“In fondo a un problema trovi sempre un tedesco”
(Voltaire)
Dopo mesi in cui pareva impossibile trovare la quadra, dopo annosi dibattiti portatori di istanze ed esigenze diametralmente opposte, dopo lunghe settimane di stallo e di liti, in pochi giorni è arrivata l’intesa sulla legge elettorale. Di fronte all’enigma indecifrabile della scelta, ci hanno fatto credere che servisse scomodare la Consulta e i politologi di tutto il mondo. Poi in quarantott’ore hanno partorito una soluzione fetida, che non puzza di vecchio, ma di putrido.
Sarò sibillino: è una porcata. E il fatto di alludere al sistema tedesco palesa la frode che ci sta dietro. I diversamente giovani ricorderanno quando da piccoli si giocava alla tedesca, calciando il pallone in porta al volo e sperando di segnare. Il gioco fu inventato in Olanda, poi diffuso in Europa e chiamato impropriamente “alla tedesca”, probabilmente per rimandare alla sua origine straniera.
Anche in questo sistema elettorale di tedesco non c’è nulla, tranne una dolosa suggestione a qualcosa che per sua natura dovrebbe essere lineare, puntuale, chiaro, perfetto… diciamo “tedesco”.
Ricorda tanto le cravatte dei cinesi a “5 eulo”, con scritto dietro “vera seta”. Oppure il “Parmisan” americano, con la bandierina italiana sulla confezione.
In Germania il numero dei seggi è variabile e l’elettore ha due schede: con una sceglie il candidato al collegio uninominale (assegnato col maggioritario), con l’altra vota il partito che otterrà i seggi in funzione dei voti proporzionalmente ottenuti.
Con questo sistema l’elettore decide la sorte del candidato al collegio uninominale: chi si candida e non vince nel collegio, non viene eletto. Non ci sono ripescaggi di sorta. È altresì rispettato il criterio di proporzionalità, perché una parte dei seggi è assegnata sulla base delle preferenze accumulate su base nazionale. I tedeschi hanno anche l’istituto della cosiddetta “sfiducia costruttiva”, che impedendo di sfiduciare una Maggioranza senza indicarne una sostitutiva, garantisce lunga stabilità al sistema. Insomma, proporzionale, ma buono.
Quello che si prospetta in Italia, col placet praticamente unanime, è un proporzionale puro, come trent’anni fa: vengono eletti i vincenti dei collegi uninominali e ripescati anche i migliori sconfitti.

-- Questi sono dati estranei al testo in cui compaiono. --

-- `wrB`
@[simp] theorem Hw.wrB_cell (h : Hw) (f : Fld) (b : Bool) (y : Nat) : (h.wrB f b).cell y = h.cell y := rfl
@[simp] theorem Hw.wrB_block (h : Hw) (f : Fld) (b : Bool) (y : Nat) : (h.wrB f b).block y = h.block y := rfl
@[simp] theorem Hw.wrB_thread (h : Hw) (f : Fld) (b : Bool) (y z : Nat) : (h.wrB f b).thread y z = h.thread y z := rfl
@[simp] theorem Hw.wrB_law (h : Hw) (f : Fld) (b : Bool) (y z : Nat) : (h.wrB f b).law y z = h.law y z := rfl
@[simp] theorem Hw.wrB_pacer (h : Hw) (f : Fld) (b : Bool) (y z : Nat) : (h.wrB f b).pacer y z = h.pacer y z := rfl
@[simp] theorem Hw.wrB_part (h : Hw) (f : Fld) (b : Bool) (y : Nat) : (h.wrB f b).part y = h.part y := rfl
@[simp] theorem Hw.wrB_recorder (h : Hw) (f : Fld) (b : Bool) (y : Nat) : (h.wrB f b).recorder y = h.recorder y := rfl
@[simp] theorem Hw.wrB_region (h : Hw) (f : Fld) (b : Bool) (y : Nat) : (h.wrB f b).region y = h.region y := rfl
@[simp] theorem Hw.wrB_die (h : Hw) (f : Fld) (b : Bool) (y : Nat) : (h.wrB f b).die y = h.die y := rfl
@[simp] theorem Hw.wrB_trio (h : Hw) (f : Fld) (b : Bool) (y : Nat) : (h.wrB f b).trio y = h.trio y := rfl
@[simp] theorem Hw.wrB_conv (h : Hw) (f : Fld) (b : Bool) (y : Nat) : (h.wrB f b).conv y = h.conv y := rfl
@[simp] theorem Hw.wrB_area (h : Hw) (f : Fld) (b : Bool) (y : Nat) : (h.wrB f b).area y = h.area y := rfl
@[simp] theorem Hw.wrB_posUnit (h : Hw) (f : Fld) (b : Bool) (y : Nat) : (h.wrB f b).posUnit y = h.posUnit y := rfl
@[simp] theorem Hw.wrB_cmp (h : Hw) (f : Fld) (b : Bool) (y z : Nat) : (h.wrB f b).cmp y z = h.cmp y z := rfl
@[simp] theorem Hw.wrB_chan (h : Hw) (f : Fld) (b : Bool) (y : Nat) : (h.wrB f b).chan y = h.chan y := rfl
@[simp] theorem Hw.wrB_obj (h : Hw) (f : Fld) (b : Bool) (y : Nat) : (h.wrB f b).obj y = h.obj y := rfl
@[simp] theorem Hw.wrB_stepCount (h : Hw) (f : Fld) (b : Bool) : (h.wrB f b).stepCount = h.stepCount := rfl
@[simp] theorem Hw.wrB_phase (h : Hw) (f : Fld) (b : Bool) : (h.wrB f b).phase = h.phase := rfl
@[simp] theorem Hw.wrB_power (h : Hw) (f : Fld) (b : Bool) : (h.wrB f b).power = h.power := rfl
@[simp] theorem Hw.wrB_fresh (h : Hw) (f : Fld) (b : Bool) : (h.wrB f b).fresh = h.fresh := rfl
@[simp] theorem Hw.wrB_faultLog (h : Hw) (f : Fld) (b : Bool) : (h.wrB f b).faultLog = h.faultLog := rfl
@[simp] theorem Hw.wrB_lastStatus (h : Hw) (f : Fld) (b : Bool) : (h.wrB f b).lastStatus = h.lastStatus := rfl
@[simp] theorem Hw.wrB_lastData (h : Hw) (f : Fld) (b : Bool) : (h.wrB f b).lastData = h.lastData := rfl
@[simp] theorem Hw.wrB_load (h : Hw) (f : Fld) (b : Bool) : (h.wrB f b).load = h.load := rfl
@[simp] theorem Hw.wrB_dbgSt (h : Hw) (f : Fld) (b : Bool) : (h.wrB f b).dbgSt = h.dbgSt := rfl
@[simp] theorem Hw.wrB_serial (h : Hw) (f : Fld) (b : Bool) : (h.wrB f b).serial = h.serial := rfl
@[simp] theorem Hw.wrB_service (h : Hw) (f : Fld) (b : Bool) : (h.wrB f b).service = h.service := rfl
@[simp] theorem Hw.wrB_discharge (h : Hw) (f : Fld) (b : Bool) : (h.wrB f b).discharge = h.discharge := rfl
@[simp] theorem Hw.wrB_live (h : Hw) (f : Fld) (b : Bool) : (h.wrB f b).live = h.live := rfl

Se un partito deve ricevere più seggi di quelli che ha già conquistato nei collegi uninominali, si passa alla nomina attraverso i listini bloccati delle circoscrizioni, dove i candidati sono scelti unicamente sulla base del loro numero di lista pre-stabilito dai segretari di partito. Va da sé che qui sono i partiti a decidere i parlamentari e all’elettore non spetta alcuna preferenza. Non c’è neppure la possibilità di voto disgiunto: con un voto solo si sceglie contemporaneamente il partito, il candidato uninominale e il listino. Saranno poi gli algoritmi a decidere la composizione delle Camere.
Non serve assaggiare il Parmisan per capire che fa schifo.